Le LightCyclerTM et le Rotor-GeneTM ont un
thermocycleur à air pulsé. L’air ambiant insufflé dans une enceinte
hermétique est chauffé au moyen d’une résistance électrique puis
homogénéisé par un ventilateur (cas du LightCyclerTM) ou
par la force centrifuge d’un rotor animé d’une certaine vitesse
(cas du Rotor-GeneTM). L’air chaud est ensuite refroidi
par une nouvelle insufflation d’air ambiant. Comparé aux
thermocycleurs à effet Peltier, les thermocycleurs à air pulsé
assurent une répartition plus homogène de la température d’un
échantillon à un autre, l’homogénéité de la température étant un
critère très important allant conditionner la précision et la
reproductibilité des mesures effectuées. Le
LightCyclerTM présente la particularité d’utiliser un
carroussel piloté par un moteur pas-à-pas qui porte
32 capillaires en verre dans lesquels vont se dérouler les
réactions PCR. Les capillaires étant en verre, de faible section et
totalement immergés dans l’enceinte thermorégulée, les transferts
thermiques sont extrêmement rapides et les vitesses de montée et
descente en température également rapides, pouvant atteindre
jusqu’à 20 °C par seconde. Les cycles sont très courts et la
durée d’amplification peut être réduite à 30 minutes pour
40 cycles. Dans le Rotor-GeneTM, l’action combinée
de la force centrifuge exercée par le rotor (36 ou 72 puits)

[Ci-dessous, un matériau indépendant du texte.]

/-- R293: the contexts of the range get their new addresses, the slots are written, the old copies of the slots are discarded, and the
shootdown of R218 is issued for the pages of the range.  DESIGN CHOICE (log 87): the contexts go on from there, and the record completes with
the acknowledgement. -/
def runPatch (s : State) (x : Shoot) (target count : Nat) (new : List Byte) (map : List (Nat × Nat)) (locs : List GLoc) : CtlRes :=
  let d := x.domain
  let parked := s.ctxs.filter fun c => c.domain == d && !c.completed && c.codeAddrs.any (inTarget target count)
  let stuck := parked.any fun c => c.codeAddrs.any fun p => inTarget target count p && !(map.any fun x => x.1 == p.toNat)
  if stuck then .refused ctlPatchRef
  else
    let s := parked.foldl (fun s c =>
      let (s, c) := unsleep s ((s.ctxOf c.id).getD c)
      s.putCtx (c.remapped (remap target count map))) s
    let s := s.perform (locs.zip new)
    let s := { s with oldSlots := s.oldSlots.filter fun y => !inRange s d x.lo x.len y.1 }
    .pending { s with shoots := s.shoots ++ [{ x with result := parked.length }], nextId := s.nextId + 1 }

/-- R292: the limits of a record, then R293. -/
def execPatch (q : Nat) (s : State) : Out :=
  ctlStep s q (fun k => k == 6) false [(16, 28), (48, 8)] fun s dq bs =>
    let d := fld bs 16 4
    let count := fld bs 20 4
    let target := fld bs 24 8
    let src := fld bs 32 8
    let mapn := fld bs 40 4
    let map := fld bs 48 8
    if decide (1024 ≤ d) || decide (count < 1) || decide (65536 < count) || src % 8 != 0 || decide (4096 < mapn) || map % 16 != 0 ||
        (mapn == 0 && map != 0) then .refused ctlBad
    else if !mayName dq d then .refused ctlPriv
    else if !domainExists s d then .refused ctlNoObj
    else
      match readBytes s d src (8 * count), readBytes s d map (16 * mapn), translateN s d false .patch (8 * target % 2 ^ 64) (8 * count) with
      | some new, some pairs, .ok locs =>
        let l := mapPairs pairs mapn
        let va := 8 * target % 2 ^ 64
        let x : Shoot := { k := s.nextId, queue := q, slot := dq.head, domain := d, lo := va / 65536 * 65536,
                           len := (va % 65536 + 8 * count + 65535) / 65536 * 65536, compl := fld bs 8 8, via := dq.domain }
        if (l.zip (l.drop 1)).all fun x => decide (x.1.1 ≤ x.2.1) then runPatch s x target count new l locs else .refused ctlBad
      | _, _, _ => .refused ctlBad

/-! ## Storage pairs (R321) -/

/-- R276, R321; a fenced storage port is out of range (log 84). -/
def execNvmepair (q : Nat) (s : State) : Out :=
  ctlStep s q (fun k => k == 7) true [(16, 40)] fun s _ bs =>
    let n := fld bs 16 8
    let w := fld bs 24 8
    let entries := fld bs 40 8
    let d := fld bs 48 8
    if decide (1024 ≤ n) || w / 4 % 2 ^ 14 != 0 || w / 2 ^ 32 != 0 || decide (entries < 2) || decide (4096 < entries) || decide (1024 ≤ d) ||
        s.portFenced (w % 4) then .refused ctlBad
    else if !domainExists s d || s.pairs.any (fun p => p.num == n) then .refused ctlNoObj
    else .ok { s with pairs := s.pairs ++ [{ num := n, port := w % 4, requester := w / 2 ^ 16 % 65536, ns := fld bs 32 8, entries := entries,
                                             domain := d, submitted := [], done := [] }] } 0

/-- The pair that a storage command names (R391). -/
def Entry.pair (e : Entry) : Option Nat :=
  match e.item with
  | .slot (.nsubRead x) | .slot (.nsubWrite x) | .slot (.nsubFlush x) => some (pval x.p0 % 1024)
  | _ => none

/-- A command on the pair has not retired: submitted, in a context's storage queue, or in its engine dump and not handed over
again. -/
def pairBusy (s : State) (p : NvmePair) : Bool :=
  !p.submitted.isEmpty || s.ctxs.any fun c => c.domain == p.domain && c.ended.isNone &&
    ((c.members.any fun mb => mb.storageQ.any fun x => x.e.pair == some p.num) ||
      c.dump.any fun d => !d.dropped && !d.handed && d.cmd.e.pair == some p.num)

/-- R276. -/
def execNvmefree (q : Nat) (s : State) : Out :=
  ctlStep s q (fun k => k == 8) true [(16, 8)] fun s _ bs =>
    let n := fld bs 16 8
    if 1024 ≤ n then .refused ctlBad
    else
      match s.pairs.find? fun p => p.num == n with
      | none => .refused ctlNoObj
      | some p =>
        if !pairBusy s p && p.done.isEmpty then .ok { s with pairs := s.pairs.filter fun p => p.num != n } 0 else .refused ctlBusy

end Sys2Proof.Machine
end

en mouvement (500 tours/minute pour les montées en température
et 1 000 tours/minute pour les descentes) et de l’air
pulsé sur la résistance électrique permet de maintenir une
uniformité de température largement supérieure à celle obtenue dans
les autres thermocycleurs (± 0,01 °C entre les
puits).
Le Smart CyclerTM est un système constitué de
16 modules iCoreTM (intelligent cooling heating
optical reaction) comprenant chacun un thermocycleur
miniaturisé, un microspectrofluorimètre et un système
micro-informatique d’analyse de données. Le thermocycleur est
équipé d’un ventilateur et de plaques chauffantes en céramique
hautement conductrices de chaleur et munies de capteurs thermiques.

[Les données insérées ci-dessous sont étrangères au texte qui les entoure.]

/-- FetchBlock (R245) of block b through handle number n. -/
def fetchBlock (s : State) (c : Ctx) (port : ReadPort) (h : HandleDesc) (n b : Nat) (verify : Bool) : Except FetchErr (List Byte) :=
  let finish := fun (raw : List Byte) (crc : Option Nat) =>
    let out := if h.kind == 0 then some raw else if h.kind == 1 then xbcDecode raw h.logb else lz4Decode raw h.logb
    match out with
    | none => Except.error (Cause.decf, b)
    | some out =>
      if out.length != 2 ^ h.logb then .error (.decf, b)
      else match crc with
        | some v => if verify && crc32c out != v then .error (.crcf, b) else .ok out
        | none => .ok out
  if h.dir == 0 then
    if verify then .error (.hdlbad, n)
    else
      match fetchRead s c port (h.data + b * 2 ^ h.logb) (2 ^ h.logb) with
      | .error e => .error e
      | .ok raw => finish raw none
  else
    match fetchRead s c port (h.dir + 16 * b) 16 with
    | .error e => .error e
    | .ok ent =>
      let w0 := leNat (ent.take 8)
      let w1 := leNat (ent.drop 8)
      let clen := w0 / 2 ^ 40 % 2 ^ 17
      if decide (2 ^ 57 ≤ w0) || decide (2 ^ 32 ≤ w1) || clen == 0 then .error (.decf, b)
      else
        match fetchRead s c port (h.data + w0 % 2 ^ 40) clen with
        | .error e => .error e
        | .ok raw => finish raw (some w1)

def handleAt (mb : Member) (n : Nat) : BitVec 256 := mb.handles.toList.getD n 0

/-- R244, R359; a P0 that is not canonical raises NONCANON as any engine read does, and HDLBAD is for an address in the descriptor
(log 68). -/
def execFhdl (x : EForm) (s : State) : Out :=
  engineStep s .fetch (.fhdl x) fun s c m mb cmd =>
    let n := x.head.toNat % 64
    let a := pval x.p0
    if a % 32 != 0 then .fault s .hdlbad n 0
    else
      match fetchRead s c (cmd.port mb) a 32 with
      | .error (cause, va) => .fault s cause va 0
      | .ok bytes =>
        let v : BitVec 256 := BitVec.ofNat 256 (leNat bytes)
        if handleBad v then .fault s .hdlbad n 0
        else .ok (s.updMember c.id m fun mb => { mb with handles := mb.handles.setIfInBounds n v }) []

/-! ## FGAT (R246, R247) -/

/-- R247: TADDR of the first operand that fails. -/
def fgatBad (s : State) (c : Ctx) (m : Nat) (x : EForm) : Option Nat :=
  let dst := pval x.p0
  let l := pval x.p1
  let cnt := pval x.p2
  let g := x.head.toNat / 2 ^ 24 % 8 + 1
  if dst % 4 != 0 then some dst
  else if l % 4 != 0 then some l
  else if decide (l < 4 ∨ 65536 < l) then some l
  else if decide (cnt < 1 ∨ 64 * g < cnt) then some cnt
  else if (placeOf s c m (if x.fn == 0 then .ab else .wb) dst (cnt * l)).isNone then some dst
  else none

Le système permet d’obtenir des variations thermiques très rapides,
de l’ordre de 10 °C par seconde pour les montées en
température et de 2,5 °C par seconde pour les descentes.
Chaque module iCoreTM étant indépendamment programmable,
il est possible de réaliser simultanément 16 réactions PCR
différentes. Six blocs de 16 modules peuvent être montés en
parallèle et permettre la réalisation de 96 PCR.

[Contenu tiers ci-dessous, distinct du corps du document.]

-- ==== Sys2Proof/Machine/LaneColl.lean ====
section
/-!
DEFINITION. Collective lane instructions (R256, R257, R418, R431, R434-R436), VPRUNE (R258, R432), the predicate and control
instructions PLOG, VOTE and VEXIT (R29, R78, R396, R422, R429).
-/
namespace Sys2Proof.Machine

/-! ## Moves across lanes (R431, R436) -/

/-- The offset of VSHF. -/
def shiftOf (v : BitVec 8) : Nat := if v.toNat < 128 then v.toNat else 4 * (v.toNat % 16)

def execVshf (f : LForm) (s : State) : Out :=
  let o := shiftOf f.vc
  let inside := fun l => f.fn == 0 || decide (l + o < 64)
  computeSlot s (.vshf f) 0 (fun t => [vaOp t f.va]) (fun _ _ l => if inside l then [(0, (l + o) % 64)] else []) fun _ _ srcs =>
    { writes := [(f.vd.toNat, Lanes.build fun l => if inside l then srcWord srcs 0 ((l + o) % 64) else 0)] }

def execVperm (f : LForm) (s : State) : Out :=
  let pick := fun srcs l => (srcWord srcs 1 l).toNat % 64
  computeSlot s (.vperm f) f.la (fun t => [vaOp t f.va, vbOp t f.vb]) (fun _ srcs l => [(1, l), (0, pick srcs l)]) fun _ _ srcs =>
    { writes := [(f.vd.toNat, Lanes.build fun l => srcWord srcs 0 (pick srcs l))] }

/-- Element position `e` of register `r` of the transposed group: the register and the element it comes from. -/
def trnFrom (r e : Nat) : Nat × Nat := (e % 8, e / 8 * 8 + r)

/-- R436. -/
def execVtrn (f : LForm) (s : State) : Out :=
  let p := perWord f.t
  let w := elemBits f.t
  let elem := fun srcs (x : Nat × Nat) => elemAt w (srcWord srcs x.1 (x.2 / p)) (x.2 % p)
  computeSlot s (.vtrn f) f.la (fun t => (List.range 8).map fun q => ⟨f.va.toNat + q, t.e.kA, false⟩)
      (fun _ _ l => (List.range 8).flatMap fun r => (List.range p).map fun k =>
        let x := trnFrom r (l * p + k)
        (x.1, x.2 / p)) fun _ _ srcs =>
    { writes := (List.range 8).map fun r =>
        (f.vd.toNat + r, Lanes.build fun l => packElems w ((List.range p).map fun k => elem srcs (trnFrom r (l * p + k)))) }

/-! ## Reductions and scans (R434) -/

/-- The operation of VRED and VSCAN on two elements. -/
def redElem (t : ElemTy) (r : Rnd) (fn a b : Nat) : Nat × FpFlags :=
  match fn with
  | 0 => addElem t r false a b
  | 1 => minElem t a b
  | 2 => maxElem t a b
  | 3 => (a &&& b, 0)
  | 4 => (a ||| b, 0)
  | _ => (a ^^^ b, 0)

/-- Comb: an absent operand leaves the other; flags are gathered. -/
def comb (op : Nat → Nat → Nat × FpFlags) (x y : Option Nat × FpFlags) : Option Nat × FpFlags :=
  match x.1, y.1 with
  | none, v => (v, x.2 ||| y.2)
  | u, none => (u, x.2 ||| y.2)
  | some u, some v =>
    let z := op u v
    (some z.1, x.2 ||| y.2 ||| z.2)

/-- One step of VRED: neighbours combined. -/
def pairUp {α : Type} (g : α → α → α) : List α → List α
  | x :: y :: l => g x y :: pairUp g l
  | l => l

/-- The element of a lane, absent when the lane does not participate. -/
def present (part : LaneMask) (t : ElemTy) (srcs : List Source) (k l : Nat) : Option Nat × FpFlags :=
  (if part.getLsbD l then some (elemAt (elemBits t) (srcWord srcs 0 l) k) else none, 0)

/-- VRED of element position `k`: six combining steps. -/
def reduceElem (op : Nat → Nat → Nat × FpFlags) (l : List (Option Nat × FpFlags)) : Option Nat × FpFlags :=
  ((List.range 6).foldl (fun l _ => pairUp (comb op) l) l).headD (none, 0)

/-- The participating lanes of the source. -/
def partDeps (part : LaneMask) (upto : Nat) : List (Nat × Nat) :=
  ((List.range upto).filter fun k => part.getLsbD k).map fun k => (0, k)

def execVred (f : LForm) (s : State) : Out :=
  computeSlot s (.vred f) 0 (fun t => [vaOp t f.va]) (fun part _ _ => partDeps part 64) fun _ part srcs =>
    let op := redElem f.t f.rnd f.fn.toNat
    let out := (List.range (perWord f.t)).map fun k => reduceElem op ((List.range 64).map (present part f.t srcs k))
    { writes := [(f.vd.toNat, Lanes.fill (packElems (elemBits f.t) (out.map fun x => x.1.getD 0)))],
      flags := FpFlags.join (out.map fun x => x.2) }

/-- The running values of VSCAN, one for each lane. -/
def scanElems (op : Nat → Nat → Nat × FpFlags) : Option Nat × FpFlags → List (Option Nat × FpFlags) → List (Option Nat × FpFlags)
  | _, [] => []
  | acc, x :: l =>
    let acc := if x.1.isSome then comb op acc x else acc
    acc :: scanElems op acc l

def execVscan (f : LForm) (s : State) : Out :=
  computeSlot s (.vscan f) 0 (fun t => [vaOp t f.va]) (fun part _ l => partDeps part (l + 1)) fun _ part srcs =>
    let op := redElem f.t f.rnd f.fn.toNat
    let out := (List.range (perWord f.t)).map fun k => scanElems op (none, 0) ((List.range 64).map (present part f.t srcs k))
    { writes := [(f.vd.toNat, Lanes.build fun l =>
        packElems (elemBits f.t) (out.map fun x => ((x[l]?).bind fun y => y.1).getD 0))],
      flags := FpFlags.join (out.map fun x => (x.getLastD (none, 0)).2) }

/-! ## Selection (R256, R257) -/

/-- The ranking key of VTOPK: every NaN below minus infinity, −0 equal to +0. -/
def rankKey (t : ElemTy) (w : Nat) : Int :=
  if t == .f32 then
    (if (FVal.decode fmtF32 w).isNan then -(2 ^ 40 : Int) else if 2 ^ 31 ≤ w then -((w - 2 ^ 31 : Nat) : Int) else (w : Int))
  else intOf t w

/-- A candidate: key, index, word. -/
abbrev Candidate := Int × Nat × Word

/-- A larger key ranks first, equal keys by lower index. -/
def insertRank (x : Candidate) : List Candidate → List Candidate
  | [] => [x]
  | y :: l => if decide (y.1 < x.1) || (y.1 == x.1 && decide (x.2.1 < y.2.1)) then x :: y :: l else y :: insertRank x l

def rankAll (l : List Candidate) : List Candidate := l.foldr insertRank []

/-- The word of a position without candidate. -/
def topkFill (t : ElemTy) : Word := if t == .f32 then 0xFF800000 else if t == .i32 then 0x80000000 else 0

/-- The candidates on which a lane's results depend: all of them, none when all of its positions are surplus (R256, R411). -/
def topkDeps (n k : Nat) : Deps := fun l =>
  if l < min k (n * 64) then (List.range n).flatMap fun q => (List.range 64).map fun j => (q, j) else []

/-- R435. -/
def execVtopk (f : LForm) (s : State) : Out :=
  let n := f.fn.toNat + 1
  let k := f.vc.toNat
  let m := (k + 63) / 64
  computeSlot s (.vtopk f) f.la (fun t => (List.range n).map fun q => ⟨f.va.toNat + q, t.e.kA, false⟩)
      (fun _ _ => topkDeps n k) fun _ _ srcs =>
    let cands := (List.range n).flatMap fun q => (List.range 64).map fun l =>
      let w := srcWord srcs q l
      (rankKey f.t w.toNat, q * 64 + l, w)
    let best := (rankAll cands).take (min k (n * 64))
    let at' := fun p : Nat => best[p]?
    { writes :=
        (List.range m).map (fun j => (f.vd.toNat + j, Lanes.build fun l => ((at' (64 * j + l)).map fun x => x.2.2).getD (topkFill f.t))) ++
        (List.range m).map (fun j =>
          (f.vb.toNat + j, Lanes.build fun l => ((at' (64 * j + l)).map fun x => BitVec.ofNat 32 x.2.1).getD 0xFFFFFFFF)) ++
        [(f.vb.toNat + m, Lanes.fill (BitVec.ofNat 32 (min k (n * 64))))] }

/-- The magnitude of an element; any NaN lies above every other (R257). -/
def magnitude (t : ElemTy) (a : Nat) : Nat :=
  if isF t then (if (FVal.decode t.fmt a).isNan then 2 ^ 40 else a % t.fmt.sign) else (intOf t a).natAbs

/-- The positions that a group of eight keeps: those with fewer than four better ones. -/
def keptPositions (mags : List Nat) : List Nat :=
  (List.range 8).filter fun i =>
    let mi := mags.getD i 0
    let better := (List.range 8).filter fun j =>
      let mj := mags.getD j 0
      decide (mi < mj) || (mj == mi && decide (j < i))
    decide (better.length < 4)

/-- R418. -/
def execVcmps (f : LForm) (s : State) : Out :=
  let p := perWord f.t
  let w := elemBits f.t
  let groups := 8 * p
  let lanesOf := fun g : Nat => (List.range 8).map fun j => (0, (8 * g + j) / p)
  computeSlot s (.vcmps f) 0 (fun t => [vaOp t f.va])
      (fun _ _ l => (if l < 32 then (List.range p).flatMap fun k => lanesOf ((l * p + k) / 4) else []) ++
        (if l < groups then lanesOf l else [])) fun _ _ srcs =>
    let elem := fun e : Nat => elemAt w (srcWord srcs 0 (e / p)) (e % p)
    let kept := (List.range groups).map fun g => keptPositions ((List.range 8).map fun j => magnitude f.t (elem (8 * g + j)))
    let packed := fun e : Nat => elem (8 * (e / 4) + ((kept.getD (e / 4) []).getD (e % 4) 0))
    { writes :=
        [(f.vd.toNat, Lanes.build fun l => if l < 32 then packElems w ((List.range p).map fun k => packed (l * p + k)) else 0),
         (f.vd.toNat + 1, Lanes.build fun l =>
           if l < groups then BitVec.ofNat 32 (((kept.getD l []).zipIdx.map fun (x, j) => x * 8 ^ j).sum) else 0)] }

/-! ## VPRUNE -/

/-- The step of the generator (R258). -/
def rngStep (st : DWord) : DWord :=
  let a := st ^^^ (st <<< 13)
  let b := a ^^^ (a >>> 7)
  b ^^^ (b <<< 17)

/-- Whether Prune keeps an element: u < p, decided exactly. -/
def pruneKeeps (u : Nat) (x tau : FVal) : Bool :=
  match x, tau with
  | .nan _, _ | _, .nan _ => true
  | .inf _, .inf _ => true
  | .fin _ _ _, .inf n => n
  | .inf _, .fin _ _ _ => true
  | .fin _ m e, .fin n mt et => n || mt == 0 || (FVal.fin false (u * mt) (et - 24)).lt (.fin false m e)

/-- One lane: the elements in order, each after a step of the state. -/
def pruneLane (t : ElemTy) (a b : Word) (st : DWord) : Word × DWord :=
  let r := (List.range (perWord t)).foldl (fun (acc : List Nat × DWord) k =>
    let st := rngStep acc.2
    let x := elemAt (elemBits t) a k
    let keep := pruneKeeps (st.toNat / 2 ^ 40) (FVal.decode t.fmt x) (FVal.decode t.fmt (elemAt (elemBits t) b k))
    (acc.1 ++ [if keep then x else 0], st)) ([], st)
  (packElems (elemBits t) r.1, r.2)

/-- The RNG states of the lanes. -/
def rngBuild (f : Nat → DWord) : Vector DWord 64 := ⟨⟨(List.range 64).map f⟩, by simp⟩

def execVprune (f : LForm) (s : State) : Out :=
  computeSlot s (.vprune f) 0 (fun t => [vaOp t f.va, vbOp t f.vb]) (ownLane 2) fun t part srcs =>
    let st := fun l => t.r.rng.toList.getD l 0
    let out := (List.range 64).map fun l => pruneLane f.t (srcWord srcs 0 l) (srcWord srcs 1 l) (st l)
    { writes := [(f.vd.toNat, Lanes.build fun l => (out.getD l (0, 0)).1)],
      rng := some (rngBuild fun l => if part.getLsbD l then (out.getD l (0, 0)).2 else st l) }

/-! ## Predicates and control -/

/-- R396. -/
def execPlog (f : LForm) (s : State) : Out :=
  computeSlot s (.plog f) 0 (fun _ => []) (ownLane 0) fun t _ _ =>
    let a := t.r.pred (f.va.toNat % 16)
    let b := t.r.pred (f.vb.toNat % 16)
    { pred := some (f.vd.toNat % 16, match f.fn.toNat with
        | 0 => a &&& b
        | 1 => a ||| b
        | 2 => a ^^^ b
        | 3 => a &&& ~~~b
        | _ => ~~~a) }

/-- The lanes of a mask. -/
def laneCountOf (m : LaneMask) : Nat := ((List.range 64).filter fun l => m.getLsbD l).length

/-- What a row contributes to a vote (R78). -/
def voteWith (v : VqEntry) (part p : LaneMask) : VqEntry :=
  match v.kind with
  | .any => { v with anySet := v.anySet || (p &&& part) != 0 }
  | .all => { v with allSet := v.allSet && (~~~p &&& part) == 0 }
  | .cnt => { v with count := v.count + laneCountOf (p &&& part) }
  | .schk => v

/-- R429. -/
def execVote (f : LForm) (s : State) : Out :=
  rowStep s (.vote f) fun t =>
    let p := t.r.pred (f.va.toNat % 16)
    let part := t.part (.vote f)
    .ok (s.putCtx { t.c with vq := mapIf (fun v => v.esn == t.e.esn) (fun v => voteWith v part p) t.c.vq }) t.r

/-- R422. -/
def execVexit (f : LForm) (s : State) : Out :=
  rowStep s (.vexit f) fun t => .ok s { t.r with mask := t.r.mask &&& ~~~(t.part (.vexit f)) }

end Sys2Proof.Machine
end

À la différence des systèmes ABI PrismTM,
LightCyclerTM, MX 4000TM, Smart
CyclerTM et Rotor-GeneTM qui incluent dans un
même ensemble le thermocycleur et le module de détection
fluorimétrique (systèmes compacts), l’iCyclerTM et le
DNA Engine OpticonTM sont des systèmes modulaires
comprenant un thermocycleur auquel peut être adapté un bloc optique
optionnel pour la PCR quantitative en temps réel.
Le module de détection fluorimétrique
Il est composé d’une source lumineuse d’excitation et d’un
système de détection allant capter les signaux de fluorescence
émise.
Les sources lumineuses d’excitation employées sont de trois
types : source laser-argon, lampe électronique LED (light
emitting diode) et lampe halogène à filament de tungstène. Les
systèmes ABI PrismTM 7700 et 7900 utilisent une
source laser-argon qui émet un faisceau lumineux à spectre étroit
allant être transmis dans tous les puits par l’intermédiaire de
fibres optiques. L’émission de fluorescence est ensuite dirigée
via les fibres optiques vers le système de détection.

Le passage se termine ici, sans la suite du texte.